2. The electrode material for thermal fuses according to claim 1, further comprising 0.1 to 5 mass % of at least one of Sn and In.

3. The electrode material for thermal fuses according to claim 1, further comprising 0.01 to 1 mass % of at least one of Fe, Ni and Co.

4. The electrode material for thermal fuses according to claim 1, further comprising 0.1 to 5 mass % of at least one of Sn and In, and comprising 0.01 to 1 mass % of at least one of Fe, Ni and Co.

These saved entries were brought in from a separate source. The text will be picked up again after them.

@[simp] theorem setCluster_power (s : State) (d c : Nat) (x : Cluster) : (s.setCluster d c x).power = s.power := rfl
@[simp] theorem setCluster_me (s : State) (d c : Nat) (x : Cluster) : (s.setCluster d c x).me = s.me := rfl
@[simp] theorem setCluster_agents (s : State) (d c : Nat) (x : Cluster) : (s.setCluster d c x).agents = s.agents := rfl
@[simp] theorem setCluster_agenda (s : State) (d c : Nat) (x : Cluster) : (s.setCluster d c x).agenda = s.agenda := rfl
@[simp] theorem setCluster_free (s : State) (d c : Nat) (x : Cluster) : (s.setCluster d c x).free = s.free := rfl
@[simp] theorem setCluster_mem (s : State) (d c : Nat) (x : Cluster) : (s.setCluster d c x).mem = s.mem := rfl
@[simp] theorem setCluster_poison (s : State) (d c : Nat) (x : Cluster) : (s.setCluster d c x).poison = s.poison := rfl
@[simp] theorem setCluster_units (s : State) (d c : Nat) (x : Cluster) : (s.setCluster d c x).units = s.units := rfl
@[simp] theorem setCluster_launches (s : State) (d c : Nat) (x : Cluster) : (s.setCluster d c x).launches = s.launches := rfl
@[simp] theorem setCluster_graphs (s : State) (d c : Nat) (x : Cluster) : (s.setCluster d c x).graphs = s.graphs := rfl
@[simp] theorem setCluster_phases (s : State) (d c : Nat) (x : Cluster) : (s.setCluster d c x).phases = s.phases := rfl
@[simp] theorem setCluster_nextAge (s : State) (d c : Nat) (x : Cluster) : (s.setCluster d c x).nextAge = s.nextAge := rfl
@[simp] theorem setCluster_nextInst (s : State) (d c : Nat) (x : Cluster) : (s.setCluster d c x).nextInst = s.nextInst := rfl
@[simp] theorem setCluster_nextSeq (s : State) (d c : Nat) (x : Cluster) : (s.setCluster d c x).nextSeq = s.nextSeq := rfl
@[simp] theorem setCluster_tables (s : State) (d c : Nat) (x : Cluster) : (s.setCluster d c x).tables = s.tables := rfl
@[simp] theorem setCluster_barriers (s : State) (d c : Nat) (x : Cluster) : (s.setCluster d c x).barriers = s.barriers := rfl
@[simp] theorem setCluster_dies (s : State) (d c : Nat) (x : Cluster) : (s.setCluster d c x).dies = s.dies := rfl
@[simp] theorem setCluster_cores (s : State) (d c : Nat) (x : Cluster) : (s.setCluster d c x).cores = s.cores := rfl
@[simp] theorem setCluster_contexts (s : State) (d c : Nat) (x : Cluster) : (s.setCluster d c x).contexts = s.contexts := rfl
@[simp] theorem setCluster_cr (s : State) (d c : Nat) (x : Cluster) : (s.setCluster d c x).cr = s.cr := rfl
@[simp] theorem setCluster_padOwner (s : State) (d c : Nat) (x : Cluster) : (s.setCluster d c x).padOwner = s.padOwner := rfl
@[simp] theorem setCluster_parts (s : State) (d c : Nat) (x : Cluster) : (s.setCluster d c x).parts = s.parts := rfl
@[simp] theorem setCluster_pending (s : State) (d c : Nat) (x : Cluster) : (s.setCluster d c x).pending = s.pending := rfl
@[simp] theorem setCluster_commits (s : State) (d c : Nat) (x : Cluster) : (s.setCluster d c x).commits = s.commits := rfl
@[simp] theorem setCluster_supAsid (s : State) (d c : Nat) (x : Cluster) : (s.setCluster d c x).supAsid = s.supAsid := rfl
@[simp] theorem setCluster_supRoot (s : State) (d c : Nat) (x : Cluster) : (s.setCluster d c x).supRoot = s.supRoot := rfl
@[simp] theorem setCluster_hsem (s : State) (d c : Nat) (x : Cluster) : (s.setCluster d c x).hsem = s.hsem := rfl
@[simp] theorem setCluster_msix (s : State) (d c : Nat) (x : Cluster) : (s.setCluster d c x).msix = s.msix := rfl
@[simp] theorem setCluster_bar0 (s : State) (d c : Nat) (x : Cluster) : (s.setCluster d c x).bar0 = s.bar0 := rfl
@[simp] theorem setCluster_monitors (s : State) (d c : Nat) (x : Cluster) : (s.setCluster d c x).monitors = s.monitors := rfl
@[simp] theorem setCluster_snoops (s : State) (d c : Nat) (x : Cluster) : (s.setCluster d c x).snoops = s.snoops := rfl
@[simp] theorem setCluster_hdmRead (s : State) (d c : Nat) (x : Cluster) : (s.setCluster d c x).hdmRead = s.hdmRead := rfl
@[simp] theorem setCluster_barRead (s : State) (d c : Nat) (x : Cluster) : (s.setCluster d c x).barRead = s.barRead := rfl
@[simp] theorem setCluster_badRows (s : State) (d c : Nat) (x : Cluster) : (s.setCluster d c x).badRows = s.badRows := rfl
@[simp] theorem setCluster_thermalAt (s : State) (d c : Nat) (x : Cluster) : (s.setCluster d c x).thermalAt = s.thermalAt := rfl
@[simp] theorem setCluster_secret (s : State) (d c : Nat) (x : Cluster) : (s.setCluster d c x).secret = s.secret := rfl
@[simp] theorem setCluster_identity (s : State) (d c : Nat) (x : Cluster) : (s.setCluster d c x).identity = s.identity := rfl
@[simp] theorem setCluster_certificate (s : State) (d c : Nat) (x : Cluster) : (s.setCluster d c x).certificate = s.certificate := rfl
@[simp] theorem setCluster_ports (s : State) (d c : Nat) (x : Cluster) : (s.setCluster d c x).ports = s.ports := rfl
@[simp] theorem setCluster_packets (s : State) (d c : Nat) (x : Cluster) : (s.setCluster d c x).packets = s.packets := rfl
@[simp] theorem setCluster_inbox (s : State) (d c : Nat) (x : Cluster) : (s.setCluster d c x).inbox = s.inbox := rfl
@[simp] theorem setCluster_requests (s : State) (d c : Nat) (x : Cluster) : (s.setCluster d c x).requests = s.requests := rfl
@[simp] theorem setCluster_nextTag (s : State) (d c : Nat) (x : Cluster) : (s.setCluster d c x).nextTag = s.nextTag := rfl
@[simp] theorem setCluster_topo (s : State) (d c : Nat) (x : Cluster) : (s.setCluster d c x).topo = s.topo := rfl
@[simp] theorem setCluster_routes (s : State) (d c : Nat) (x : Cluster) : (s.setCluster d c x).routes = s.routes := rfl
@[simp] theorem setCluster_exchange (s : State) (d c : Nat) (x : Cluster) : (s.setCluster d c x).exchange = s.exchange := rfl
@[simp] theorem setCluster_retired (s : State) (d c : Nat) (x : Cluster) : (s.setCluster d c x).retired = s.retired := rfl
@[simp] theorem setCluster_overflow (s : State) (d c : Nat) (x : Cluster) : (s.setCluster d c x).overflow = s.overflow := rfl
@[simp] theorem setCluster_flash1 (s : State) (d c : Nat) (x : Cluster) : (s.setCluster d c x).flash1 = s.flash1 := rfl
@[simp] theorem setCluster_flash2 (s : State) (d c : Nat) (x : Cluster) : (s.setCluster d c x).flash2 = s.flash2 := rfl
@[simp] theorem setCluster_revoked (s : State) (d c : Nat) (x : Cluster) : (s.setCluster d c x).revoked = s.revoked := rfl
@[simp] theorem setCluster_minSvn1 (s : State) (d c : Nat) (x : Cluster) : (s.setCluster d c x).minSvn1 = s.minSvn1 := rfl
@[simp] theorem setCluster_minSvn2 (s : State) (d c : Nat) (x : Cluster) : (s.setCluster d c x).minSvn2 = s.minSvn2 := rfl
@[simp] theorem setCluster_m0 (s : State) (d c : Nat) (x : Cluster) : (s.setCluster d c x).m0 = s.m0 := rfl
@[simp] theorem setCluster_m1 (s : State) (d c : Nat) (x : Cluster) : (s.setCluster d c x).m1 = s.m1 := rfl
@[simp] theorem setCluster_m2 (s : State) (d c : Nat) (x : Cluster) : (s.setCluster d c x).m2 = s.m2 := rfl
@[simp] theorem setCluster_m3 (s : State) (d c : Nat) (x : Cluster) : (s.setCluster d c x).m3 = s.m3 := rfl
@[simp] theorem setCluster_reports (s : State) (d c : Nat) (x : Cluster) : (s.setCluster d c x).reports = s.reports := rfl

@[simp] theorem setCore_power (s : State) (d c k : Nat) (x : Core) : (s.setCore d c k x).power = s.power := rfl
@[simp] theorem setCore_me (s : State) (d c k : Nat) (x : Core) : (s.setCore d c k x).me = s.me := rfl
@[simp] theorem setCore_agents (s : State) (d c k : Nat) (x : Core) : (s.setCore d c k x).agents = s.agents := rfl
@[simp] theorem setCore_agenda (s : State) (d c k : Nat) (x : Core) : (s.setCore d c k x).agenda = s.agenda := rfl
@[simp] theorem setCore_free (s : State) (d c k : Nat) (x : Core) : (s.setCore d c k x).free = s.free := rfl
@[simp] theorem setCore_mem (s : State) (d c k : Nat) (x : Core) : (s.setCore d c k x).mem = s.mem := rfl
@[simp] theorem setCore_poison (s : State) (d c k : Nat) (x : Core) : (s.setCore d c k x).poison = s.poison := rfl
@[simp] theorem setCore_units (s : State) (d c k : Nat) (x : Core) : (s.setCore d c k x).units = s.units := rfl
@[simp] theorem setCore_launches (s : State) (d c k : Nat) (x : Core) : (s.setCore d c k x).launches = s.launches := rfl
@[simp] theorem setCore_graphs (s : State) (d c k : Nat) (x : Core) : (s.setCore d c k x).graphs = s.graphs := rfl
@[simp] theorem setCore_phases (s : State) (d c k : Nat) (x : Core) : (s.setCore d c k x).phases = s.phases := rfl
@[simp] theorem setCore_nextAge (s : State) (d c k : Nat) (x : Core) : (s.setCore d c k x).nextAge = s.nextAge := rfl
@[simp] theorem setCore_nextInst (s : State) (d c k : Nat) (x : Core) : (s.setCore d c k x).nextInst = s.nextInst := rfl
@[simp] theorem setCore_nextSeq (s : State) (d c k : Nat) (x : Core) : (s.setCore d c k x).nextSeq = s.nextSeq := rfl
@[simp] theorem setCore_tables (s : State) (d c k : Nat) (x : Core) : (s.setCore d c k x).tables = s.tables := rfl
@[simp] theorem setCore_barriers (s : State) (d c k : Nat) (x : Core) : (s.setCore d c k x).barriers = s.barriers := rfl
@[simp] theorem setCore_clusters (s : State) (d c k : Nat) (x : Core) : (s.setCore d c k x).clusters = s.clusters := rfl
@[simp] theorem setCore_dies (s : State) (d c k : Nat) (x : Core) : (s.setCore d c k x).dies = s.dies := rfl
@[simp] theorem setCore_contexts (s : State) (d c k : Nat) (x : Core) : (s.setCore d c k x).contexts = s.contexts := rfl
@[simp] theorem setCore_cr (s : State) (d c k : Nat) (x : Core) : (s.setCore d c k x).cr = s.cr := rfl
@[simp] theorem setCore_padOwner (s : State) (d c k : Nat) (x : Core) : (s.setCore d c k x).padOwner = s.padOwner := rfl
@[simp] theorem setCore_parts (s : State) (d c k : Nat) (x : Core) : (s.setCore d c k x).parts = s.parts := rfl
@[simp] theorem setCore_pending (s : State) (d c k : Nat) (x : Core) : (s.setCore d c k x).pending = s.pending := rfl
@[simp] theorem setCore_commits (s : State) (d c k : Nat) (x : Core) : (s.setCore d c k x).commits = s.commits := rfl
@[simp] theorem setCore_supAsid (s : State) (d c k : Nat) (x : Core) : (s.setCore d c k x).supAsid = s.supAsid := rfl
@[simp] theorem setCore_supRoot (s : State) (d c k : Nat) (x : Core) : (s.setCore d c k x).supRoot = s.supRoot := rfl
@[simp] theorem setCore_hsem (s : State) (d c k : Nat) (x : Core) : (s.setCore d c k x).hsem = s.hsem := rfl
@[simp] theorem setCore_msix (s : State) (d c k : Nat) (x : Core) : (s.setCore d c k x).msix = s.msix := rfl
@[simp] theorem setCore_bar0 (s : State) (d c k : Nat) (x : Core) : (s.setCore d c k x).bar0 = s.bar0 := rfl
@[simp] theorem setCore_monitors (s : State) (d c k : Nat) (x : Core) : (s.setCore d c k x).monitors = s.monitors := rfl
@[simp] theorem setCore_snoops (s : State) (d c k : Nat) (x : Core) : (s.setCore d c k x).snoops = s.snoops := rfl
@[simp] theorem setCore_hdmRead (s : State) (d c k : Nat) (x : Core) : (s.setCore d c k x).hdmRead = s.hdmRead := rfl
@[simp] theorem setCore_barRead (s : State) (d c k : Nat) (x : Core) : (s.setCore d c k x).barRead = s.barRead := rfl
@[simp] theorem setCore_badRows (s : State) (d c k : Nat) (x : Core) : (s.setCore d c k x).badRows = s.badRows := rfl
@[simp] theorem setCore_thermalAt (s : State) (d c k : Nat) (x : Core) : (s.setCore d c k x).thermalAt = s.thermalAt := rfl
@[simp] theorem setCore_secret (s : State) (d c k : Nat) (x : Core) : (s.setCore d c k x).secret = s.secret := rfl
@[simp] theorem setCore_identity (s : State) (d c k : Nat) (x : Core) : (s.setCore d c k x).identity = s.identity := rfl
@[simp] theorem setCore_certificate (s : State) (d c k : Nat) (x : Core) : (s.setCore d c k x).certificate = s.certificate := rfl
@[simp] theorem setCore_ports (s : State) (d c k : Nat) (x : Core) : (s.setCore d c k x).ports = s.ports := rfl
@[simp] theorem setCore_packets (s : State) (d c k : Nat) (x : Core) : (s.setCore d c k x).packets = s.packets := rfl
@[simp] theorem setCore_inbox (s : State) (d c k : Nat) (x : Core) : (s.setCore d c k x).inbox = s.inbox := rfl
@[simp] theorem setCore_requests (s : State) (d c k : Nat) (x : Core) : (s.setCore d c k x).requests = s.requests := rfl
@[simp] theorem setCore_nextTag (s : State) (d c k : Nat) (x : Core) : (s.setCore d c k x).nextTag = s.nextTag := rfl
@[simp] theorem setCore_topo (s : State) (d c k : Nat) (x : Core) : (s.setCore d c k x).topo = s.topo := rfl
@[simp] theorem setCore_routes (s : State) (d c k : Nat) (x : Core) : (s.setCore d c k x).routes = s.routes := rfl
@[simp] theorem setCore_exchange (s : State) (d c k : Nat) (x : Core) : (s.setCore d c k x).exchange = s.exchange := rfl
@[simp] theorem setCore_retired (s : State) (d c k : Nat) (x : Core) : (s.setCore d c k x).retired = s.retired := rfl
@[simp] theorem setCore_overflow (s : State) (d c k : Nat) (x : Core) : (s.setCore d c k x).overflow = s.overflow := rfl
@[simp] theorem setCore_flash1 (s : State) (d c k : Nat) (x : Core) : (s.setCore d c k x).flash1 = s.flash1 := rfl
@[simp] theorem setCore_flash2 (s : State) (d c k : Nat) (x : Core) : (s.setCore d c k x).flash2 = s.flash2 := rfl
@[simp] theorem setCore_revoked (s : State) (d c k : Nat) (x : Core) : (s.setCore d c k x).revoked = s.revoked := rfl
@[simp] theorem setCore_minSvn1 (s : State) (d c k : Nat) (x : Core) : (s.setCore d c k x).minSvn1 = s.minSvn1 := rfl
@[simp] theorem setCore_minSvn2 (s : State) (d c k : Nat) (x : Core) : (s.setCore d c k x).minSvn2 = s.minSvn2 := rfl
@[simp] theorem setCore_m0 (s : State) (d c k : Nat) (x : Core) : (s.setCore d c k x).m0 = s.m0 := rfl
@[simp] theorem setCore_m1 (s : State) (d c k : Nat) (x : Core) : (s.setCore d c k x).m1 = s.m1 := rfl
@[simp] theorem setCore_m2 (s : State) (d c k : Nat) (x : Core) : (s.setCore d c k x).m2 = s.m2 := rfl
@[simp] theorem setCore_m3 (s : State) (d c k : Nat) (x : Core) : (s.setCore d c k x).m3 = s.m3 := rfl
@[simp] theorem setCore_reports (s : State) (d c k : Nat) (x : Core) : (s.setCore d c k x).reports = s.reports := rfl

5. A method of manufacturing an electrode material for thermal fuses having 50 to 99 mass % of Ag and 1 to 50 mass % of Cu, the electrode material having a structure in which an internally oxidized layer is formed at each of front and back surfaces, and having a non-oxidized layer in a central portion, the method comprising: dissolving a predetermined material; performing rolling process to give a material having a predetermined thickness; placing the material in an internal oxidation furnace; forming an internally oxidized layer only at the front and back surface layers of the electrode material while leaving a non-oxidized layer in the middle of the material under the conditions of 600° C. to 750° C., 1 to 5 hours and 1 to 5 atm of oxygen pressure; then repeating rolling process and annealing to the material; and performing rolling process so that a final processing rate is 70% more in terms of a cross-sectional reduction rate such that the internally oxidized layers and the non-oxidized layer remain after reducing a plate thickness.

6. A thermal furse comprising an electrode material comprising 50 to 99 mass % of Ag and 1 to 50 mass % of Cu, the electrode material having a structure in which an internally oxidized layer is formed at each of the front and back surfaces, and having a non-oxidized layer in the central portion.

7. The thermal fuse according to claim 6, wherein the electrode material further comprises 0.1 to 5 mass % of at least one of Sn and In.

8. The termal fuse according to claim 6, wherein the electrode material further comprises 0.01 to 1 mass % of at least one of Fe, Ni and Co.

9. The thermal fuse according to claim 6, wherein the electrode material further comprises 0.1 to 5 mass % of at least one of Sn and In, and comprising 0.01 to 1 mass % of at least one of Fe, Ni and Co.

10. The method according to claim 5, the electrode material further comprising 0.1 to 5 mass % of at least one of Sn and In.

11. The method according to claim 5, the electrode material further comprising 0.01 to 1 mass % of at least one of Fe, Ni and Co.

12. The method according to claim 5, the electrode material further comprising 0.1 to 5 mass % of at least one of Sn and In, and comprising 0.01 to 1 mass % of at least one of Fe, Ni and Co.